=== To do ===
Line by line, return the data exactly as shown.

___

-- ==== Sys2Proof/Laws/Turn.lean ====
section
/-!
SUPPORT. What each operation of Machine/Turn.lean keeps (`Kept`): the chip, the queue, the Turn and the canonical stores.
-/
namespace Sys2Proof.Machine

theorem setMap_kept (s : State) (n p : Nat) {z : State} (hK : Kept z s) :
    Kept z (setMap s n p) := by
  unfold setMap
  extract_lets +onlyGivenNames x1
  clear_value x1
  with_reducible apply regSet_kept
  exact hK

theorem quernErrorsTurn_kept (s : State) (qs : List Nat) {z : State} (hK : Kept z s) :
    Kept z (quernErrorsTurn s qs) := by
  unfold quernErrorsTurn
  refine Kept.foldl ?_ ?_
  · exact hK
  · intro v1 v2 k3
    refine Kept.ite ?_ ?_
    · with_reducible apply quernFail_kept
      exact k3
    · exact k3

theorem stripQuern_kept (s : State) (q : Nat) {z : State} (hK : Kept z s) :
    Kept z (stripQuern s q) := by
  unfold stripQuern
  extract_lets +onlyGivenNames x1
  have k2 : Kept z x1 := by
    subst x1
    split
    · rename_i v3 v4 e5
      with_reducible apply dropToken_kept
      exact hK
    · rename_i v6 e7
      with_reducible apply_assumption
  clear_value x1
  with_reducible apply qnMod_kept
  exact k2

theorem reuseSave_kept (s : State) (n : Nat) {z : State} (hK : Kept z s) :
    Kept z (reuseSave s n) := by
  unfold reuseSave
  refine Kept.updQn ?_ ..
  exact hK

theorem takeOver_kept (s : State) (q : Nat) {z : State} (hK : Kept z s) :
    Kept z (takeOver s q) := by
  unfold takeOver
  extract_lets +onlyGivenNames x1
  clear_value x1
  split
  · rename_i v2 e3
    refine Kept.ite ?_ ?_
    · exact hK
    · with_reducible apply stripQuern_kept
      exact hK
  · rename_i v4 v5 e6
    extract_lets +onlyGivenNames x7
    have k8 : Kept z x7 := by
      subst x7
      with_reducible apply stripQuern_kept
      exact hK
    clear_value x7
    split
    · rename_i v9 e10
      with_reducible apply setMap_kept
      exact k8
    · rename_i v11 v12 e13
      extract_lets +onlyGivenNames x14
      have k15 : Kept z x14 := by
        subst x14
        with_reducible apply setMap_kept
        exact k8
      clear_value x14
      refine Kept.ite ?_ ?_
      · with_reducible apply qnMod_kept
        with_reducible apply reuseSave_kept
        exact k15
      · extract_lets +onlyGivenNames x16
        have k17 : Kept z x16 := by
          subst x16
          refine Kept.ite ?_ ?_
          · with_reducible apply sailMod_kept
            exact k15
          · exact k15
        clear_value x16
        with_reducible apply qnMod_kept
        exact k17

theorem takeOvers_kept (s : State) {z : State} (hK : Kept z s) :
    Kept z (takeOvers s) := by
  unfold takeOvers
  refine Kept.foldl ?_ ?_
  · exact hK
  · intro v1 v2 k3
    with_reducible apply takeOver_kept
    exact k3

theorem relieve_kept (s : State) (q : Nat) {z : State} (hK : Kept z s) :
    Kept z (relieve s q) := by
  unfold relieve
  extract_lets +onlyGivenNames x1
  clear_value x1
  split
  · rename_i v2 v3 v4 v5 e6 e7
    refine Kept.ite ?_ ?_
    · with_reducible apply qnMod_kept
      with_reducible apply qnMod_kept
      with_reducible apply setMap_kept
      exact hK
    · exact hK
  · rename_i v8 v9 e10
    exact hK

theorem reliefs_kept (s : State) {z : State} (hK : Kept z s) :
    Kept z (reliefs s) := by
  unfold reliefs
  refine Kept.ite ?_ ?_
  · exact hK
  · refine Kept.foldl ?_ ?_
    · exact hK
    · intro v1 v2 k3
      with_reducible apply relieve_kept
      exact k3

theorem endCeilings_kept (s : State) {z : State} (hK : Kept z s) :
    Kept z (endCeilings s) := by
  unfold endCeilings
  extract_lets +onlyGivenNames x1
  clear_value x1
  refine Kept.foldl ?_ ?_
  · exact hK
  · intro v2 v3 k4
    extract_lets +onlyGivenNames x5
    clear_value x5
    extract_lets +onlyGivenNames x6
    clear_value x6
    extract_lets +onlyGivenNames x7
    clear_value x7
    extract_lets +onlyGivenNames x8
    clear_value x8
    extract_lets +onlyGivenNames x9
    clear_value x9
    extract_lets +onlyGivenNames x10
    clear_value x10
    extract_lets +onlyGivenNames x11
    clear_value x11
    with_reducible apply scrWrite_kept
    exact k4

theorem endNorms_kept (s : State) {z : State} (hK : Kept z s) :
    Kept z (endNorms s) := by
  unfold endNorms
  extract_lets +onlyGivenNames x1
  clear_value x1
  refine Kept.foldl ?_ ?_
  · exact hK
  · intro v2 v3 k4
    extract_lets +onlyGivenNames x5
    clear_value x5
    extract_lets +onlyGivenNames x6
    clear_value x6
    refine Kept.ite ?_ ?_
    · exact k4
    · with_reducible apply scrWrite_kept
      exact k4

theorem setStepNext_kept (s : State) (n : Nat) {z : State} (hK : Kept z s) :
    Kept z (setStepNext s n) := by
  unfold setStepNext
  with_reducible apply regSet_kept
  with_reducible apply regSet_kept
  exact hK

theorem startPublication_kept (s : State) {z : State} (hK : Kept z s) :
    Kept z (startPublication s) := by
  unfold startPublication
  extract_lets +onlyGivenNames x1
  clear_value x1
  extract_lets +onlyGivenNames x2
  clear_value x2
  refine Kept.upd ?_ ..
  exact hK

___

=== Written answer ===
-- ==== Sys2Proof/Laws/Turn.lean ====
section
/-!
SUPPORT. What each operation of Machine/Turn.lean keeps (`Kept`): the chip, the queue, the Turn and the canonical stores.
-/
namespace Sys2Proof.Machine

theorem setMap_kept (s : State) (n p : Nat) {z : State} (hK : Kept z s) :
    Kept z (setMap s n p) := by
  unfold setMap
  extract_lets +onlyGivenNames x1
  clear_value x1
  with_reducible apply regSet_kept
  exact hK

theorem quernErrorsTurn_kept (s : State) (qs : List Nat) {z : State} (hK : Kept z s) :
    Kept z (quernErrorsTurn s qs) := by
  unfold quernErrorsTurn
  refine Kept.foldl ?_ ?_
  · exact hK
  · intro v1 v2 k3
    refine Kept.ite ?_ ?_
    · with_reducible apply quernFail_kept
      exact k3
    · exact k3

theorem stripQuern_kept (s : State) (q : Nat) {z : State} (hK : Kept z s) :
    Kept z (stripQuern s q) := by
  unfold stripQuern
  extract_lets +onlyGivenNames x1
  have k2 : Kept z x1 := by
    subst x1
    split
    · rename_i v3 v4 e5
      with_reducible apply dropToken_kept
      exact hK
    · rename_i v6 e7
      with_reducible apply_assumption
  clear_value x1
  with_reducible apply qnMod_kept
  exact k2

theorem reuseSave_kept (s : State) (n : Nat) {z : State} (hK : Kept z s) :
    Kept z (reuseSave s n) := by
  unfold reuseSave
  refine Kept.updQn ?_ ..
  exact hK

theorem takeOver_kept (s : State) (q : Nat) {z : State} (hK : Kept z s) :
    Kept z (takeOver s q) := by
  unfold takeOver
  extract_lets +onlyGivenNames x1
  clear_value x1
  split
  · rename_i v2 e3
    refine Kept.ite ?_ ?_
    · exact hK
    · with_reducible apply stripQuern_kept
      exact hK
  · rename_i v4 v5 e6
    extract_lets +onlyGivenNames x7
    have k8 : Kept z x7 := by
      subst x7
      with_reducible apply stripQuern_kept
      exact hK
    clear_value x7
    split
    · rename_i v9 e10
      with_reducible apply setMap_kept
      exact k8
    · rename_i v11 v12 e13
      extract_lets +onlyGivenNames x14
      have k15 : Kept z x14 := by
        subst x14
        with_reducible apply setMap_kept
        exact k8
      clear_value x14
      refine Kept.ite ?_ ?_
      · with_reducible apply qnMod_kept
        with_reducible apply reuseSave_kept
        exact k15
      · extract_lets +onlyGivenNames x16
        have k17 : Kept z x16 := by
          subst x16
          refine Kept.ite ?_ ?_
          · with_reducible apply sailMod_kept
            exact k15
          · exact k15
        clear_value x16
        with_reducible apply qnMod_kept
        exact k17

theorem takeOvers_kept (s : State) {z : State} (hK : Kept z s) :
    Kept z (takeOvers s) := by
  unfold takeOvers
  refine Kept.foldl ?_ ?_
  · exact hK
  · intro v1 v2 k3
    with_reducible apply takeOver_kept
    exact k3

theorem relieve_kept (s : State) (q : Nat) {z : State} (hK : Kept z s) :
    Kept z (relieve s q) := by
  unfold relieve
  extract_lets +onlyGivenNames x1
  clear_value x1
  split
  · rename_i v2 v3 v4 v5 e6 e7
    refine Kept.ite ?_ ?_
    · with_reducible apply qnMod_kept
      with_reducible apply qnMod_kept
      with_reducible apply setMap_kept
      exact hK
    · exact hK
  · rename_i v8 v9 e10
    exact hK

theorem reliefs_kept (s : State) {z : State} (hK : Kept z s) :
    Kept z (reliefs s) := by
  unfold reliefs
  refine Kept.ite ?_ ?_
  · exact hK
  · refine Kept.foldl ?_ ?_
    · exact hK
    · intro v1 v2 k3
      with_reducible apply relieve_kept
      exact k3

theorem endCeilings_kept (s : State) {z : State} (hK : Kept z s) :
    Kept z (endCeilings s) := by
  unfold endCeilings
  extract_lets +onlyGivenNames x1
  clear_value x1
  refine Kept.foldl ?_ ?_
  · exact hK
  · intro v2 v3 k4
    extract_lets +onlyGivenNames x5
    clear_value x5
    extract_lets +onlyGivenNames x6
    clear_value x6
    extract_lets +onlyGivenNames x7
    clear_value x7
    extract_lets +onlyGivenNames x8
    clear_value x8
    extract_lets +onlyGivenNames x9
    clear_value x9
    extract_lets +onlyGivenNames x10
    clear_value x10
    extract_lets +onlyGivenNames x11
    clear_value x11
    with_reducible apply scrWrite_kept
    exact k4

theorem endNorms_kept (s : State) {z : State} (hK : Kept z s) :
    Kept z (endNorms s) := by
  unfold endNorms
  extract_lets +onlyGivenNames x1
  clear_value x1
  refine Kept.foldl ?_ ?_
  · exact hK
  · intro v2 v3 k4
    extract_lets +onlyGivenNames x5
    clear_value x5
    extract_lets +onlyGivenNames x6
    clear_value x6
    refine Kept.ite ?_ ?_
    · exact k4
    · with_reducible apply scrWrite_kept
      exact k4

theorem setStepNext_kept (s : State) (n : Nat) {z : State} (hK : Kept z s) :
    Kept z (setStepNext s n) := by
  unfold setStepNext
  with_reducible apply regSet_kept
  with_reducible apply regSet_kept
  exact hK

theorem startPublication_kept (s : State) {z : State} (hK : Kept z s) :
    Kept z (startPublication s) := by
  unfold startPublication
  extract_lets +onlyGivenNames x1
  clear_value x1
  extract_lets +onlyGivenNames x2
  clear_value x2
  refine Kept.upd ?_ ..
  exact hK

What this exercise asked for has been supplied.